My pen was busy, and a second pamphlet, dealing with the Johannine gospel, was written and sent up to Mr. Scott under the same conditions of anonymity as before, for it was seen that my authorship could in nowise be suspected, and Mr. Scott paid me for my work. I had also made a collection of Theistic, but non-Christian, hymns, with a view of meeting a want felt by Mr. Voysey’s congregation at St. George’s Hall, and this was lying idle, while it might be utilised. So it was suggested that I should take up again my correspondence with Mr. and Mrs. Voysey, and glad enough was I to do so. During this time my health was rapidly failing, and in the summer of 1873 it broke down completely. At last I went up to London to consult a physician, and was told I was suffering from general nervous exhaustion, which, was accompanied by much disturbance of the functions of the heart. “There is no organic disease yet,” said Dr. Sibson, “but there soon will be, unless you can completely change your manner of life.” Such a change was not possible, and I grew rapidly worse. The same bad adviser who had before raised the difficulty of “what will Society say?” again interfered, and urged that pressure should be put on me to compel me at least to conform to the outward ceremonies of the Church, and to attend the Holy Communion. This I was resolved not to do, whatever might be the result of my “obstinacy “, and the result was not long in coming.

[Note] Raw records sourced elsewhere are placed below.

-- ==== Sys2Proof/Syntax.lean ====
section
/-! DEFINITION. The instructions: one constructor per row of spec/opcode_table.json, the 23 operations of rule R96 and
the 14 wire-frame rows of rule R99. -/
namespace Sys2Proof

/-- The direction of an endpoint-status operation (rule R131) and of a register field (rule R24). -/
inductive Dir where
  | tx
  | rx
deriving DecidableEq, Repr

/-- The data-toggle operand `d` of SETTX and SETRX (rule R92): `keep` is the spec's `None`, `set` its `Set`. -/
inductive DtogOp where
  | keep
  | set
deriving DecidableEq, Repr

/-- The instructions. Operands are the fields of the command word (rule R96) or of the wire frame (rule R99). -/
inductive Instr where
  /-- SETTX e, target, d (R134) -/
  | settx (e : Byte) (target : StatusCode) (d : DtogOp)
  /-- SETRX e, target, d (R136) -/
  | setrx (e : Byte) (target : StatusCode) (d : DtogOp)
  /-- CLRTX e (R140) -/
  | clrtx (e : Byte)
  /-- CLRRX e (R142) -/
  | clrrx (e : Byte)
  /-- SEND msg_type, operation ; PAY[0..n] (R160) -/
  | send (t o n : Byte)
  /-- RECEIVE k, len (R165) -/
  | receive (k len : Byte)
  /-- POLL (R167) -/
  | poll
  /-- FINISH (R168) -/
  | finish
  /-- TXADV (R170) -/
  | txadv
  /-- PARSE k (R210) -/
  | parse (k : Byte)
  /-- DISPATCH msg_type, operation (R216) -/
  | dispatch (t o : Byte)
  /-- TOGGLE (R231) -/
  | toggle
  /-- THEMEMODE (R233) -/
  | thememode
  /-- NEXTTHEME (R236) -/
  | nexttheme
  /-- NEXTBRIGHT (R237) -/
  | nextbright
  /-- NEXTSPEED (R238) -/
  | nextspeed
  /-- SETTHEME id (R234) -/
  | settheme (id : Byte)
  /-- SENDKEYS (R243) -/
  | sendkeys
  /-- SENDMUSIC ; PAY[0..n] (R246) -/
  | sendmusic (n : Byte)
  /-- GETTHEMEID (R247) -/
  | getthemeid
  /-- SETKEYS ; PAY[0..n] (R248) -/
  | setkeys (n : Byte)
  /-- BTMODE mode (R250) -/
  | btmode (mode : Byte)
  /-- LEDCPOLL k, len (R260) -/
  | ledcpoll (k len : Byte)
  /-- wire frame out: [MT_LED, 1, OP_THEMEMODE] (R233) -/
  | frameThemeModeReassert
  /-- wire frame out: [MT_LED, 2, OP_THEMEMODE, id] (R234) -/
  | frameThemeModeSet (id : Byte)
  /-- wire frame out: [MT_LED, 4, OP_CONFIGCMD, 1, 0, 0] (R236) -/
  | frameConfigCmdTheme
  /-- wire frame out: [MT_LED, 4, OP_CONFIGCMD, 0, 0, 1] (R237) -/
  | frameConfigCmdBrightness
  /-- wire frame out: [MT_LED, 4, OP_CONFIGCMD, 0, 1, 0] (R238) -/
  | frameConfigCmdSpeed
  /-- wire frame out: [MT_LED, 1 + ceil(N_KEYS/8), OP_KEY, packed...] (R243) -/
  | frameKey (packed : List Byte)
  /-- wire frame out: [MT_LED, 1 + n, OP_MUSIC, payload...] (R246) -/
  | frameMusic (payload : List Byte)
  /-- wire frame out: [MT_LED, 1, OP_GETTHEMEID] (R247) -/
  | frameGetThemeId
  /-- wire frame out: [MT_LED, 1 + n, OP_SETINDIVIDUALKEYS, payload...] (R248) -/
  | frameSetIndividualKeys (payload : List Byte)
  /-- wire frame out: [MT_LED, 0x35, OP_SETINDIVIDUALKEYS, 0xCA, 0x0A, rec0, ..., rec9] (R251) -/
  | frameSetIndividualKeysBluetooth (recs : List BtRecord)
  /-- wire frame in: [MT_LED, length, OP_ACKTHEMEMODE, data...] (R213) -/
  | frameAckThemeMode (data : List Byte)
  /-- wire frame in: [MT_LED, length, OP_ACKCONFIGCMD, data...] (R213) -/
  | frameAckConfigCmd (data : List Byte)
  /-- wire frame in: [MT_LED, length, OP_ACKSETINDIVIDUALKEYS, data...] (R213) -/
  | frameAckSetIndividualKeys (data : List Byte)
  /-- wire frame in: any other (msg_type, operation) pair (R214) -/
  | frameOther (t o : Byte) (data : List Byte)
deriving DecidableEq, Repr

/-- How an instruction reaches the block: a command word on the command port (rule R90), a wire frame on its way out,
or a wire frame that came in (rule R99, column direction; log 18). -/
inductive Encoded where
  | command (cw : CommandWord)
  | wireOut (bytes : List Byte)
  | wireIn (bytes : List Byte)
deriving DecidableEq, Repr

end Sys2Proof
end

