-- ==== Sys2Proof/Tests/Slice0.lean ====
section
/-! SUPPORT. The model's own tests: terms the well-formedness check refuses, encodings written out from rules R91, R96 and R99, one-step
tests whose expected values are those of spec/95_test_vectors.md (named V<n> there), and for every obligation with hypotheses a
witness that meets them. -/
namespace Sys2Proof.Tests
open Sys2Proof Sys2Proof.Machine
set_option Elab.async false

/-! ## Helpers -/

/-- What `f` reads off the next state, if there is one. -/
def got {α : Type} (f : State → α) : Next → Option α
  | .next t => some (f t)
  | _ => none

/-- A further step from the next state. -/
def andThen (o : Next) (f : State → Next) : Next :=
  match o with
  | .next t => f t
  | other => other

theorem next_of_got {α : Type} {f : State → α} {o : Next} {v : α} (h : got f o = some v) : ∃ t, o = .next t ∧ f t = v := by
  cases o with
  | next t => exact ⟨t, rfl, Option.some.inj h⟩
  | fault r => cases h
  | refused r => cases h

/-- REF with every acknowledgement logged, so that a test can expect one value (rule R215). -/
def logging : Config := { Config.ref with logAcks := .always }

/-- The reset state with register 0 at `r`. -/
def withReg (r : Reg) : State := { State.reset with epr := r :: List.replicate 7 0 }

/-- The reset state with a transmit slot and the bytes of `TXB`. -/
def withTxSlot (st : SlotState) (len pos : Nat) (bs : List Byte) : State :=
  { State.reset with tx := ⟨st, len, pos⟩, txb := memoryOf bs }

/-- The reset state with a receive slot on buffer 0 and its bytes, acknowledgements logged. -/
def withRxSlot (st : SlotState) (len cnt : Nat) (bs : List Byte) : State :=
  { State.reset with cfg := logging, rx := ⟨st, 0, len, cnt⟩, rxb := [memoryOf bs] }

/-- The reset state with the bytes of `PAY`. -/
def withPay (bs : List Byte) : State := { State.reset with pay := memoryOf bs }

/-- The reset state with inputs to come. -/
def withNext (s : State) (l : List Input) : State := { s with inputs := l }

/-- A frame on the line, its first byte sent. -/
def sending : State := withTxSlot .inFlight 3 1 [9, 1, 1]
/-- A frame all of whose bytes are on the line. -/
def sentAll : State := withTxSlot .complete 3 3 [9, 1, 1]
/-- A receive of three bytes, two of them there. -/
def receiving : State := withRxSlot .inFlight 3 2 [9, 1]
/-- A completed receive of three bytes. -/
def received : State := withRxSlot .complete 3 3 [9, 1, 0x81]

/-- The frame in the slot and the slot, after an instruction. -/
def frameSent (i : Instr) (s : State) : Option (List Byte × TxSlot) := got (fun t => (t.slotFrame, t.tx)) (exec i s)
/-- The result given to `Main`, after an instruction. -/
def mainResult (i : Instr) (s : State) : Option (Option Result) := got (fun t => t.answers.main) (exec i s)
/-- The events added to an empty `LOG`, after an instruction. -/
def logged (i : Instr) (s : State) : Option (List LogEvent) := got (fun t => t.log) (exec i s)
/-- Register `e` after an EPSC operation undisturbed between its two steps. -/
def regAfter (i : Instr) (e : Nat) (s : State) : Option Reg := got (fun t => t.eprAt e) (andThen (exec i s) resumeStep)

/-! ## Ill-formed terms, one for each check of `WellFormed` -/

/-- A payload of 255 bytes does not fit the length byte (rule R95). -/
theorem test_wf_refuses_long_payload : Instr.wf Config.ref (.frameMusic (List.replicate 255 0)) = false := by decide +kernel
theorem test_wf_accepts_longest_payload : Instr.wf Config.ref (.frameMusic (List.replicate 254 0)) = true := by decide +kernel
/-- The key payload is `ceil(70 / 8)` = 9 bytes (rule R103). -/
theorem test_wf_refuses_short_key_payload : Instr.wf Config.ref (.frameKey (List.replicate 8 0)) = false := by decide +kernel
/-- Bit 6 of the last key byte is no key of 70 (rule R103). -/
theorem test_wf_refuses_key_padding : Instr.wf Config.ref (.frameKey (List.replicate 8 0 ++ [0x40])) = false := by decide +kernel
/-- All 70 keys pressed (V12). -/
theorem test_wf_accepts_all_keys : Instr.wf Config.ref (.frameKey (List.replicate 8 0xFF ++ [0x3F])) = true := by decide +kernel
/-- A SetIndividualKeys payload of the Bluetooth shape is the other row (rule R102, log 19). -/
theorem test_wf_refuses_bluetooth_shape :
    Instr.wf Config.ref (.frameSetIndividualKeys (0xCA :: 0x0A :: List.replicate 50 0)) = false := by decide +kernel
/-- The Bluetooth payload has ten records (rule R102). -/
theorem test_wf_refuses_nine_records :
    Instr.wf Config.ref (.frameSetIndividualKeysBluetooth (List.replicate 9 ⟨0, ⟨0, 0, 0⟩, 0⟩)) = false := by decide +kernel
/-- A pair of the acknowledgement class is not "any other pair" (rule R214). -/
theorem test_wf_refuses_ack_as_other : Instr.wf Config.ref (.frameOther 9 0x85 []) = false := by decide +kernel
theorem test_wf_refuses_long_data :
    Instr.wf Config.ref (.frameAckThemeMode (List.replicate 255 0)) = false
      ∧ Instr.wf Config.ref (.frameOther 0 0 (List.replicate 255 0)) = false := by decide +kernel

/-! ## Decoding: words written out from rule R96 and from the vectors -/

/-- EPSC: V3, V4. `SETTX 0, VALID, set`; `SETRX 2, STALL, set`; `CLRTX 0`; `CLRRX 0`. -/
theorem test_decode_epsc :
    decodeCommand 0x01000301 = .ok (.settx 0 3 .set) ∧ decodeCommand 0x02020101 = .ok (.setrx 2 1 .set)
      ∧ decodeCommand 0x03000000 = .ok (.clrtx 0) ∧ decodeCommand 0x04000000 = .ok (.clrrx 0) := by decide +kernel
/-- Link Transport: V6, V7. -/
theorem test_decode_transport :
    decodeCommand 0x1009063D = .ok (.send 9 6 61) ∧ decodeCommand 0x11000040 = .ok (.receive 0 64)
      ∧ decodeCommand 0x12000000 = .ok .poll ∧ decodeCommand 0x13000000 = .ok .finish
      ∧ decodeCommand 0x14000000 = .ok .txadv := by decide +kernel
/-- LED Link Protocol: V10, V11. -/
theorem test_decode_protocol :
    decodeCommand 0x18010000 = .ok (.parse 1) ∧ decodeCommand 0x19098500 = .ok (.dispatch 9 0x85) := by decide +kernel
/-- LED Controller: V12, V13, V14. -/
theorem test_decode_controller :
    decodeCommand 0x20000000 = .ok .toggle ∧ decodeCommand 0x21000000 = .ok .thememode
      ∧ decodeCommand 0x22000000 = .ok .nexttheme ∧ decodeCommand 0x23000000 = .ok .nextbright
      ∧ decodeCommand 0x24000000 = .ok .nextspeed ∧ decodeCommand 0x25FF0000 = .ok (.settheme 255)
      ∧ decodeCommand 0x26000000 = .ok .sendkeys ∧ decodeCommand 0x27000002 = .ok (.sendmusic 2)
      ∧ decodeCommand 0x28000000 = .ok .getthemeid ∧ decodeCommand 0x29000002 = .ok (.setkeys 2)
      ∧ decodeCommand 0x2A020000 = .ok (.btmode 2) ∧ decodeCommand 0x2B000004 = .ok (.ledcpoll 0 4) := by decide +kernel
/-- Words that are no operation: V15. -/
theorem test_decode_refuses :
    decodeCommand 0x00000000 = .error (.unknownOpc 0) ∧ decodeCommand 0x15000000 = .error (.unknownOpc 0x15)
      ∧ decodeCommand 0x2C000000 = .error (.unknownOpc 0x2C) ∧ decodeCommand 0xFF000000 = .error (.unknownOpc 0xFF)
      ∧ decodeCommand 0x12000001 = .error .reservedC ∧ decodeCommand 0x11000103 = .error .reservedB
      ∧ decodeCommand 0x19098101 = .error .reservedC ∧ decodeCommand 0x010803FF = .error .reservedC := by decide +kernel
/-- Outgoing frames: V9, V12 (rule R99). -/
theorem test_decode_frames_out :
    decode Config.ref (.wireOut [9, 1, 1]) = .ok .frameThemeModeReassert
      ∧ decode Config.ref (.wireOut [9, 2, 1, 3]) = .ok (.frameThemeModeSet 3)
      ∧ decode Config.ref (.wireOut [9, 4, 5, 1, 0, 0]) = .ok .frameConfigCmdTheme
      ∧ decode Config.ref (.wireOut [9, 4, 5, 0, 0, 1]) = .ok .frameConfigCmdBrightness
      ∧ decode Config.ref (.wireOut [9, 4, 5, 0, 1, 0]) = .ok .frameConfigCmdSpeed
      ∧ decode Config.ref (.wireOut [9, 10, 7, 1, 2, 0, 0, 0, 0, 0, 0, 0x20]) = .ok (.frameKey [1, 2, 0, 0, 0, 0, 0, 0, 0x20])
      ∧ decode Config.ref (.wireOut [9, 3, 6, 1, 2]) = .ok (.frameMusic [1, 2])
      ∧ decode Config.ref (.wireOut [9, 1, 12]) = .ok .frameGetThemeId
      ∧ decode Config.ref (.wireOut [9, 3, 11, 0xCA, 0]) = .ok (.frameSetIndividualKeys [0xCA, 0]) := by decide +kernel
/-- The Bluetooth frame of V13: length byte 0x35, magic, count, ten records. -/
theorem test_decode_frame_bluetooth :
    decode Config.ref (.wireOut ([9, 0x35, 11, 0xCA, 0x0A, 0, 0xFF, 0xFF, 0, 0] ++ List.replicate 45 0))
      = .ok (.frameSetIndividualKeysBluetooth (⟨0, ⟨0xFF, 0xFF, 0⟩, 0⟩ :: List.replicate 9 ⟨0, ⟨0, 0, 0⟩, 0⟩)) := by decide +kernel
/-- Incoming frames: V10, V11 (rules R99, R213, R214). -/
theorem test_decode_frames_in :
    decode Config.ref (.wireIn [9, 1, 0x81]) = .ok (.frameAckThemeMode [])
      ∧ decode Config.ref (.wireIn [9, 2, 0x85, 7]) = .ok (.frameAckConfigCmd [7])
      ∧ decode Config.ref (.wireIn [9, 1, 0x8B]) = .ok (.frameAckSetIndividualKeys [])
      ∧ decode Config.ref (.wireIn [9, 1, 0x87]) = .ok (.frameOther 9 0x87 [])
      ∧ decode Config.ref (.wireIn [2, 1, 0x81]) = .ok (.frameOther 2 0x81 []) := by decide +kernel
/-- The length byte counts the opcode and the payload (rule R93); a row of rule R99 needs its own shape. -/
theorem test_decode_frames_refused :
    decode Config.ref (.wireIn [9, 2, 0x81]) = .error .frameLength ∧ decode Config.ref (.wireOut [9, 1]) = .error .shortFrame
      ∧ decode Config.ref (.wireOut [9, 4, 5, 1, 1, 0]) = .error .noOutRow := by decide +kernel
/-- The host's question on a row: a command word, and the bytes of a frame, lowest first. -/
theorem test_decode_table_word :
    decodeTableWord 32 0x25030000 = some (.settheme 3) ∧ decodeTableWord 24 0x810109 = some (.frameAckThemeMode [])
      ∧ decodeTableWord 24 0x010109 = some .frameThemeModeReassert ∧ decodeTableWord 32 0x05000000 = none := by decide +kernel

/-! ## Encoding: V9 -/

theorem test_encode_frame :
    encodeFrame 9 5 [1, 0, 0] = [0x09, 0x04, 0x05, 0x01, 0x00, 0x00] ∧ encodeFrame 0xFF 0xFF [0xFF] = [0xFF, 0x02, 0xFF, 0xFF]
      ∧ (encodeFrame 9 6 (List.replicate 254 0)).take 3 = [0x09, 0xFF, 0x06] := by decide +kernel

/-! ## Write values: V1 to V4 -/

/-- V1, V2: the values written. -/
theorem test_status_write_values :
    statusWrite Config.ref 0x9A4F .tx 1 .keep = 0x8A9F ∧ statusWrite Config.ref 0x9A7F .tx 0 .keep = 0x8ABF
      ∧ statusWrite Config.ref 0x5AC5 .rx 2 .keep = 0xBA85 ∧ statusWrite Config.ref 0xFFFF .rx 0 .set = 0xFF8F
      ∧ statusWrite Config.ref 0x4ACF .rx 1 .set = 0xDA8F := by decide +kernel
/-- V3: what each value of `DTOG_W1` makes of them. -/
theorem test_hw_write_dtog :
    hwWrite Config.ref 0xFFFF 0xFF8F = 0x8FFF ∧ hwWrite { Config.ref with dtogW1 := .set } 0xFFFF 0xFF8F = 0xCFFF
      ∧ hwWrite Config.ref 0x4ACF 0xDA8F = 0x1ACF ∧ hwWrite { Config.ref with dtogW1 := .set } 0x4ACF 0xDA8F = 0x5ACF := by
  decide +kernel
/-- V4: the values written and the registers after. -/
theorem test_clear_write_values :
    clearWrite Config.ref 0xB2F1 .tx = 0x8201 ∧ clearWrite Config.ref 0xB2F1 .rx = 0x0281
      ∧ clearWrite Config.ref 0xFFFF .tx = 0x8F0F ∧ hwWrite Config.ref 0xFFFF 0x0F8F = 0x7FFF := by decide +kernel
/-- V5: the read-modify-write window, lines 1 to 4. -/
theorem test_window :
    hwWrite Config.ref 0x32A0 (statusWrite Config.ref 0x3230 .tx 2 .keep) = 0x32B0
      ∧ hwWrite Config.ref 0x3210 (statusWrite Config.ref 0x3220 .tx 3 .keep) = 0x3200
      ∧ hwWrite Config.ref 0x32A0 (clearWrite Config.ref 0x3220 .tx) = 0x3220
      ∧ hwWrite Config.ref 0x3230 (statusWrite Config.ref 0x3220 .rx 2 .keep) = 0x2230 := by decide +kernel

/-! ## The EPSC operations, both steps -/

theorem test_settx_status : regAfter (.settx 0 1 .keep) 0 (withReg 0x9A4F) = some 0x9A5F := by decide +kernel
theorem test_settx_dtog :
    regAfter (.settx 1 2 .set) 1 { State.reset with epr := 0 :: 0xB2E1 :: List.replicate 6 0 } = some 0xB2A1 := by decide +kernel
theorem test_setrx_status : regAfter (.setrx 0 2 .keep) 0 (withReg 0x3220) = some 0x2220 := by decide +kernel
theorem test_setrx_last_endpoint : (regAfter (.setrx 7 1 .keep) 7 State.reset) = some 0x1000 := by decide +kernel
theorem test_clrtx : regAfter (.clrtx 0) 0 (withReg 0xB2F1) = some 0xB271 := by decide +kernel
/-- V15: `CLRTX 8` on eight endpoints. -/
theorem test_clrtx_bad_endpoint : mainResult (.clrtx 8) State.reset = some (some (.fault (.badEndpoint 8))) := by decide +kernel
theorem test_clrrx : regAfter (.clrrx 0) 0 (withReg 0xB2F1) = some 0x32F1 := by decide +kernel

I had been with the children to Southsea, to see if the change would restore my shattered health, and stayed in town with my mother on my return under Dr. Sibson’s care. Very skilful and very good to me was Dr. Sibson, giving me for almost nothing all the wealthiest could have bought with their gold, but he could not remove all then in my life which made the re-acquiring of health impossible. What the doctor could not do, however, others did. It was resolved that I should either resume attendance at the Communion, or should not return home; hypocrisy or expulsion—such was the alternative; I chose the latter.
A bitterly sad time followed; my dear mother was heartbroken; to her, with her wide and vague form of Christianity, loosely held, the intensity of my feeling that where I did not believe I would not pretend belief, was incomprehensible. She recognised far more fully than I all that a separation from my home meant for me, and the difficulties which would surround a young woman not yet six-and-twenty, living alone. She knew how brutally the world judges, and how the mere fact that a woman is young and alone justifies any coarseness of slander. Then, I did not guess how cruel men and women could be, but knowing it from eleven years’ experience, I deliberately say that I would rather go through it all again with my eyes wide open from the first, than have passed those eleven years “in Society” under the burden of an acted lie.
But the struggle was hard when she prayed me for her sake to give way; against harshness I had been rigid as steel, but to remain steadfast when my darling mother, whom I loved as I loved nothing else on earth, begged me on her knees to yield, was indeed hard. I felt as though it must be a crime to refuse submission when she urged it, but still—to live a lie? Not even for her was that possible.